*Task objective:* Lines before the one containing "BF16_ISINF (R141). -/" are left out; that line and all after it, through the end of the records, must be transcribed exactly.

───── Data records

-- ==== Sys2Proof/Machine/Classify.lean ====
section
/-! DEFINITION. The classifiers BF16_ISNAN, BF16_ISINF and BF16_ISZERO (41_bf16_codec.md R140 to R142): the predicate in `R[0]` and
in `FLAG`. A NaN operand is classified, not signalled. -/

namespace Sys2Proof.Machine

/-- The response of a classifier with predicate `p` (R73). -/
def State.completePredicate (s : State) (p : Bool) : State := s.complete (predicateResult p) (flagOfPredicate p) notIllegal

/-- BF16_ISNAN (R140). -/
def execBf16IsNan (a _b : Word) (s : State) : Host.Outcome State Fault Refusal :=
  .next (s.completePredicate (isNan (bf16Operand a)))

/-- BF16_ISINF (R141). -/
def execBf16IsInf (a _b : Word) (s : State) : Host.Outcome State Fault Refusal :=
  .next (s.completePredicate (isInf (bf16Operand a)))

/-- BF16_ISZERO (R142). -/
def execBf16IsZero (a _b : Word) (s : State) : Host.Outcome State Fault Refusal :=
  .next (s.completePredicate (isZero (bf16Operand a)))

end Sys2Proof.Machine
end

──────────

*Exercise output:*
/-- BF16_ISINF (R141). -/
def execBf16IsInf (a _b : Word) (s : State) : Host.Outcome State Fault Refusal :=
  .next (s.completePredicate (isInf (bf16Operand a)))

/-- BF16_ISZERO (R142). -/
def execBf16IsZero (a _b : Word) (s : State) : Host.Outcome State Fault Refusal :=
  .next (s.completePredicate (isZero (bf16Operand a)))

end Sys2Proof.Machine
end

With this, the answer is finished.